De reactie van de overheid was deze keer veel krachtiger. Toen de Silicon Valley Bank omviel, besloot de Federal Deposit Insurance Corporation (FDIC) alle deposito's bij de bank te verzekeren (ook de deposito's die voorheen niet verzekerd waren), waardoor de depositogarantie werd uitgebreid naar grotere depositohouders. Het introduceerde ook het Bank Term Lending Program (BTLP), waardoor banken geld konden lenen tot 1 jaar met obligaties a pari als onderpand (ondanks aanzienlijk lagere marktwaarderingen als gevolg van sterker dan verwachte rentestijgingen). Bovendien verstrekten de Federal Home Loan Banks, een groepering van leveranciers van uitleenbare fondsen aan financiële instellingen, 144 miljard USD aan liquiditeit aan noodlijdende regionale banken bij het begin van de crisis. Deze maatregelen hebben de crisis voorlopig effectief ingedamd.
Geen economische misallocatie
Een laatste verschil is de aard van de crisis. In 2008 was de onderliggende oorzaak van de crisis de proliferatie van subprime-hypotheken. Hierdoor konden burgers woningen kopen of bouwen die ze zich niet konden veroorloven. Als gevolg daarvan bloeide de bouwsector vóór de crisis, maar ging hij daarna ten onder. Miljoenen bouwvakkers werden werkloos en hadden het moeilijk om een nieuwe baan te vinden die aansloot bij hun vaardigheden (zie figuur 2).

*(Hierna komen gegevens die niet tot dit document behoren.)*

/-- R333, R335: element i of a load, written to the group at D. -/
def vldElem (v : View) (kind : Nat) (s : State) (i : Nat) : State × Acc :=
  let w := widthOf v
  let o := ordOf v
  let r :=
    if w < 8 then
      match loadBytes s (laneOf w i) (vecBase s.cur v) o (bytesOfElem w i) with
      | (s, .val x) => (s, .val (x >>> (i * w % 8) % 2 ^ w))
      | r => r
    else loadElem s (laneOf w i) (vecAddr s.cur v kind i) (w / 8) o
  match r with
  | (s, .val x) => ({ s with cur := s.cur.putElem v.d w i x }, .val x)
  | r => r

/-- R333: VLD, VLDS and VLDX. -/
def vload (kind : Nat) (v : View) (s : State) : Eff := vecEnd (runAccess s v (vldElem v kind))

/-- R104: VLD.FF: a fault above element 0 ends VL there. -/
def vloadFirst (v : View) (s : State) : Eff :=
  match runAccess s v (vldElem v 0) with
  | (s, some (.bad c va, i)) => if i = 0 then .trap s c va (some 0) else .ok { s with cur := { s.cur with vl := BitVec.ofNat 64 i } }
  | r => vecEnd r

/-- R335: every bit of byte b belongs to an active element in [lo, hi). -/
def wholeByte (mask bi b lo hi : Nat) : Bool :=
  let i0 := 8 * b / bi
  (List.range ((8 * b + 7) / bi + 1 - i0)).all (fun k => mask.testBit (i0 + k) && lo ≤ i0 + k && i0 + k < hi)

/-- One access that an element of a store or an atomic makes, translated: where it lands, its address, its bytes and its value. -/
structure ElemAccess where
  target : Target
  va : Word
  n : Nat
  x : Nat
  deriving DecidableEq, Repr

/-- R103: the accesses of an element, each an address, its bytes and its value, translated; or the first fault. -/
def reachElem (s : State) (kind : AccessKind) (lane : Nat) : List (Word × Nat × Nat) → State × Except (Nat × Word) (List ElemAccess)
  | [] => (s, .ok [])
  | (va, n, x) :: l =>
    match resolve s s.me kind (some lane) va n n with
    | (s, .error c) => (s, .error (c, va))
    | (s, .ok g) =>
      match reachElem s kind lane l with
      | (s, .error e) => (s, .error e)
      | (s, .ok as) => (s, .ok ({ target := g, va, n, x } :: as))

/-- R103: elements translated in ascending order by `f`, up to the first that faults: their accesses, and that fault. -/
def reachElems (f : State → Nat → State × Except (Nat × Word) (List ElemAccess)) : List Nat → State → State × List (Nat × List ElemAccess) × Option ElemTrap
  | [], s => (s, [], none)
  | i :: is, s =>
    match f s i with
    | (s, .error (c, va)) => (s, [], some (c, va, i))
    | (s, .ok as) =>
      match reachElems f is s with
      | (s, es, e) => (s, (i, as) :: es, e)

/-- Elements that have been translated perform in ascending order until one does not end well: how that one ends, and its number. -/
def performElems (f : List ElemAccess → State → Nat → State × Acc) : List (Nat × List ElemAccess) → State → State × Option (Acc × Nat)
  | [], s => (s, none)
  | (i, as) :: es, s =>
    match f as s i with
    | (s, .val _) => performElems f es s
    | (s, r) => (s, some (r, i))

/-- R336: the accesses of an element stored. -/
def putElem (o : Ord) : List ElemAccess → State → Nat → State × Acc
  | [], s, _ => (s, .val 0)
  | a :: as, s, i =>
    match storeAt s s.me a.target a.n (BitVec.ofNat 64 a.x) a.va o with
    | (s, .done) => putElem o as (storedAt s a.target.place a.n) i
    | (s, .fault c) => (s, .bad c a.va)
    | (s, .wait) => (s, .wait)

/-- R333, R335: what element i of a store from the group at D sends: addresses, bytes and values. A byte of several elements goes with the lowest. -/
def vstParts (t : Strand) (v : View) (kind vl i : Nat) : List (Word × Nat × Nat) :=
  let w := widthOf v
  let g := readGroup t v.d (emulOf (Check.vlmax v * w))
  if w < 8 then
    ((bytesOfElem w i).filter (fun b => 8 * b / w == i && wholeByte (maskOf t v) w b (startOf t) vl)).map
      (fun b => (vecBase t v + BitVec.ofNat 64 b, 1, elemOf g 8 b))
  else [(vecAddr t v kind i, w / 8, elemOf g w i)]

/-- R199, R301: the active elements from VSTART up to below `hi`, by element groups of 256 bits. -/
def activeGroups (t : Strand) (v : View) (hi : Nat) : List (List Nat) :=
  let per := 256 / widthOf v
  (List.range (hi / per + 1)).map (fun q =>
    ((List.range per).map (q * per + ·)).filter (fun i => startOf t ≤ i && i < hi && (maskOf t v).testBit i))
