/-- R350, R352: COLLRED, COLLGAT and COLLBAR. -/
def collOp (kind : Nat) (v : View) (s : State) : Eff :=
  let ea := s.cur.reg v.a
  if ea.toNat % 64 ≠ 0 then .trap s Cause.misalign ea none
  else
    match fetchRecord s s.me ea 64 with
    | (s, .error .wait) => .wait s .hardware
    | (s, .error (.fault _ va)) => .trap s Cause.loadFault va none
    | (s, .ok r) =>
      let done := BitVec.ofNat 64 (fieldAt r 0x18 8)
      match resolve s s.me .store none done 8 8 with
      | (s, .error c) => .trap s c done none
      | (s, .ok g) =>
        if windowBars s g then .trap s Cause.access done none
        else afterWrites s 4 (fun s =>
          match acceptColl s s.curRef kind r with
          | (s, true) => .ok s
          | (s, false) => .wait s .hardware)

/-- R352: the participant of another module that has arrived at a record: it joins as one of this module's does, or comes again once the host
    has given back the record's lines (R38). -/
def acceptFar (s : State) (f : FarParticipant) (kind rend : Nat) : State :=
  match placeOf s rend 640 with
  | none => s
  | some p =>
    match hostWait s p 640 with
    | some s => s.post 64 (.collectiveArrival (.far f) kind (BitVec.ofNat 64 rend))
    | none =>
    let e : Epoch := { rend := p.loc s.modId, kind, npart := f.npart, bytes := f.bytes, op := f.op, et := f.et, status := 0, number := 0,
                       due := none, arrivals := [] }
    enterEpoch s p e { rank := f.rank, unit := none, launch := 0, unitId := 0, ctx := 0, agent := f.agent, src := 0, dst := 0, runs := f.dst,
                       doneVa := BitVec.ofNat 64 f.done, data := f.data } 0

/-- R353: a participant of another module was cancelled before the epoch closed. -/
def cancelFar (s : State) (rend : Nat) : State :=
  match placeOf s rend 640 with
  | none => s
  | some p =>
    { s with epochs := s.epochs.map (fun e => if Epoch.openAt (p.loc s.modId) e ∧ e.arrivals.any (fun x => x.unit.isNone) then { e with status := worse e.status 4 } else e) }

/-! #### Completion -/

/-- R352: one element of COLLRED over the ranks. -/
def collCombine (op : Nat) (t : ET) (x y : Nat) : Nat :=
  let le := if t.isFloat then minmaxBits true t x y == y else decide (sextNat t.width x ≤ sextNat t.width y)
  match op with
  | 0 => if t.isFloat then rne32 (sumNum 0 [fp32 x, fp32 y]).1 else (x + y) % 2 ^ t.width
  | 1 => if t.isFloat then minmaxBits true t x y else (if le then y else x)
  | _ => if t.isFloat then minmaxBits false t x y else (if le then x else y)

/-- R352: what DST of an epoch receives. -/
def collResult (e : Epoch) : List Byte :=
  let byRank := (List.range e.npart).map (fun k => ((e.arrivals.find? (fun a => a.rank == k)).map (·.data)).getD [])
  match e.kind with
  | 0 =>
    let t := ET.ofCode e.et
    let w := t.width / 8
    (List.range (e.bytes / w)).flatMap (fun i =>
      bytesOfNat w (treeReduce (fun _ x y => (collCombine e.op t x y, (0 : Flags))) 0 (byRank.map (fun d => fieldAt d (w * i) w))).1)
  | 1 => byRank.flatten
  | _ => []

/-- The DST of each participant that receives something. -/
def receivers (s : State) (e : Epoch) (n : Nat) : State × List (Arrival × List (Nat × Option Target)) :=
  (e.arrivals.filter (fun x => x.receives && n != 0)).foldl (fun (s, l) x =>
    let (s, b) := x.buffer s n
    (s, l ++ [(x, b)])) (s, [])

/-- R38: the lines that the host holds among those of some buffers. -/
def bufferHeld (s : State) (l : List (Nat × Option Target)) : List Nat :=
  l.flatMap (fun x => match x.2 with
    | some g => heldLines s (g.place.lines s.modId x.1)
    | none => [])

/-- How a delivery stands: it waits for the host (R38), or it is made, with a status and the time when its writes are acknowledged. -/
inductive Delivery
  | held
  | made (status due : Nat)
  deriving DecidableEq, Repr

/-- R352, R353: every DST of a closed epoch written. R142 has the delivery that meets a partial cell or a fault of R140 end as the copy sequencer does, and
    R353's table lists no such status: the epoch ends FAULT, 3 (DESIGN CHOICE, log 61). -/
def deliver (s : State) (e : Epoch) : State × Delivery :=
  let out := collResult e
  if e.status ≠ 0 then (s, .made e.status 0)
  else
    let (s, rs) := receivers s e out.length
    if rs.any (fun x => bufferDown s x.2) then (s, .made 1 0)
    else
      match rs.flatMap (fun x => bufferHeld s x.2) with
      | [] =>
        let due := rs.foldl (fun d x => max d (bufferDue s x.2)) 0
        let (s, ok) := rs.foldl (fun (s, ok) x => if ok then writeBuffer s x.1.scope (x.1.writer s) x.2 out else (s, false)) (s, true)
        (s, .made (if ok then 0 else 3) due)
      | ls => (askHost s ls, .held)

/-- R352: a closed epoch: every DST, then, once those writes are acknowledged, every DONE. -/
def collComplete (s : State) (rend : Nat) : State :=
  match s.epochs.find? (fun e => e.rend == rend && e.arrivals.length ≥ e.npart) with
  | none => s
  | some e =>
    let rest := s.epochs.erase e
    let finish := fun (s : State) (e : Epoch) => e.arrivals.foldl (fun s a => writeDone s a e.status e.number) { s with epochs := rest }
    match e.due with
    | some d =>
      if s.now < d then s
      else
        (match e.arrivals.flatMap (fun a => a.doneHeld s) with
          | [] => finish s e
          | ls => (askHost s ls).post 64 (.collectiveComplete rend))
    | none =>
      match deliver s e with
      | (s, .held) => s.post 64 (.collectiveComplete rend)
      | (s, .made status due) =>
        { s with epochs := { e with status, due := some due } :: rest }.post (due - s.now) (.collectiveComplete rend)

/-! ### Events of the engines -/

/-- A core number of this module. -/
def coreExists (c : Nat) : Bool := c < 128

/-- COPY_SECTOR_TRANSLATED (R205): a copy's sector translates and begins to write, or its fault parks or ends the copy. -/
def execCopySectorTranslated (core copy : Nat) (s : State) : Res :=
  .next (if coreExists core && copy < 4 then copySector s core copy else s)

/-- COPY_SECTOR_COMPLETE (R161, R205): a copy's sector completes and is counted, and the counts that were due are made. -/
def execCopySectorComplete (core copy : Nat) (s : State) : Res :=
  .next (if coreExists core && copy < 4 then sectorDue (settleSyncs s) core copy else s)

/-- COLLECTIVE_ARRIVAL (R352, R353): a unit's participation, whose descriptor stands at an address `desc` of its context, is accepted and joins;
    a participant of another module joins, or has been cancelled, at the rendezvous record at physical address `desc`. A unit that does not
    exist, or a descriptor that cannot be read, is no arrival (log 50). -/
def execCollectiveArrival (p : Participant) (kind : Nat) (desc : Word) (s : State) : Res :=
  match p with
  | .near u =>
    if (s.strand u).st = .empty || kind > 2 then .next s
    else match fetchRecord s (s.agentOf u) desc 64 with
      | (s, .error .wait) => .next (s.post 64 (.collectiveArrival p kind desc))
      | (s, .error (.fault _ _)) => .next s
      | (s, .ok r) => (match acceptColl s u kind r with
        | (s, true) => .next s
        | (s, false) => .next (s.post 64 (.collectiveArrival p kind desc)))
  | .far f => .next (acceptFar s f kind desc.toNat)
  | .farCancelled => .next (cancelFar s desc.toNat)

/-- COLLECTIVE_COMPLETE (R352): the closed epoch of a record writes every DST, then every DONE. -/
def execCollectiveComplete (rend : Nat) (s : State) : Res := .next (collComplete s rend)

/-- R203: the raw bytes buffered for the streams of both slots of a core. -/
def bufferedOn (s : State) (core : Nat) : Nat :=
  (s.allStrands.filter (fun p => p.1.core == core)).foldl (fun k p => p.2.streams.foldl (fun k y => k + y.buf.length) k) 0

/-- STREAM_PREFETCH (R203): raw bytes of a stream arrive in the buffer, which holds 16 KiB a core; bytes that fault do not. -/
def execStreamPrefetch (u : SlotRef) (q n : Nat) (s : State) : Res :=
  let t := s.strand u
  match t.streams[q]? with
  | none => .next s
  | some x =>
    if t.st = .empty ∨ x.active = false then .next s
    else
      let k := min (min n (16384 - bufferedOn s u.core)) (x.len - (x.pos + x.buf.length))
      match streamFetch s (s.agentOf u) x (k / 64 + 2) (x.base + BitVec.ofNat 64 (x.pos + x.buf.length)) k with
      | (s, .error _) => .next s
      | (s, .ok bs) => .next (s.setStrand u { s.strand u with streams := t.streams.setIfInBounds q { x with buf := x.buf ++ bs } })

/-- STASH_LINE_FILL (R123): a mapped line fetched from its home arrives clean. -/
def execStashLineFill (core off : Nat) (s : State) : Res := .next (if coreExists core then stashFill s core off else s)

/-- STRSET (R340): start a stream from a descriptor and begin prefetching. -/
def execStrset (r : RF) (s : State) : Res := guarded (some (r.view 34 0)) s strsetOp

/-- STRSET_X (R340): extended STRSET with displacement. -/
def execStrsetX (x : XF) (s : State) : Res := guarded (some (x.view 34 0)) s strsetOp

/-- STRCLR (R342): make a stream inactive. -/
def execStrclr (r : RF) (s : State) : Res := guarded (some (r.view 34 1)) s strclrOp

/-- STRCLR_X (R342): extended STRCLR. -/
def execStrclrX (x : XF) (s : State) : Res := guarded (some (x.view 34 1)) s strclrOp

/-- STRSTAT (R342): read a stream's position and status. -/
def execStrstat (r : RF) (s : State) : Res := guarded (some (r.view 34 2)) s strstatOp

In tegenstelling tot 2008 zijn de Amerikaanse bankproblemen van dit jaar vooral het gevolg van looptijdverschillen en concentraties van onverzekerde depositopools binnen Amerikaanse regionale banken. Hun activa, zoals leningen en obligaties, hebben doorgaans lange looptijden, terwijl hun passiva, zoals onverzekerde deposito's, kortere looptijden hebben. Banken zoals Silicon Valley Bank hebben deze mismatch onvoldoende afgedekt, waardoor deze regionale banken aan materiële risico's werden blootgesteld. Dat gezegd zijnde, hoewel de looptijdmismatch pijnlijk is voor de winst-en verliesrekening van een bank, veroorzaakt het geen misallocatie van banen binnen de bredere economie en is de economische impact dus beperkter.
Conclusie
Het is belangrijk om te stellen dat de recente regionale bankencrisis in de VS een aanzienlijke impact zal hebben op de economie. Ze heeft bijgedragen tot een verdere aanscherping van de kredietvoorwaarden en heeft de belastingbetaler naar schatting 31,5 miljard USD gekost. Dat gezegd zijnde, zelfs als andere regionale banken verder in de problemen zouden komen, lijkt een 2008-scenario eerder onwaarschijnlijk. In tegenstelling tot 2008 is de regelgeving verbeterd, grijpen de autoriteiten sneller in en heeft de crisis geen economische misallocatie veroorzaakt. Een diepe financiële crisis ligt dus allicht niet in het verschiet.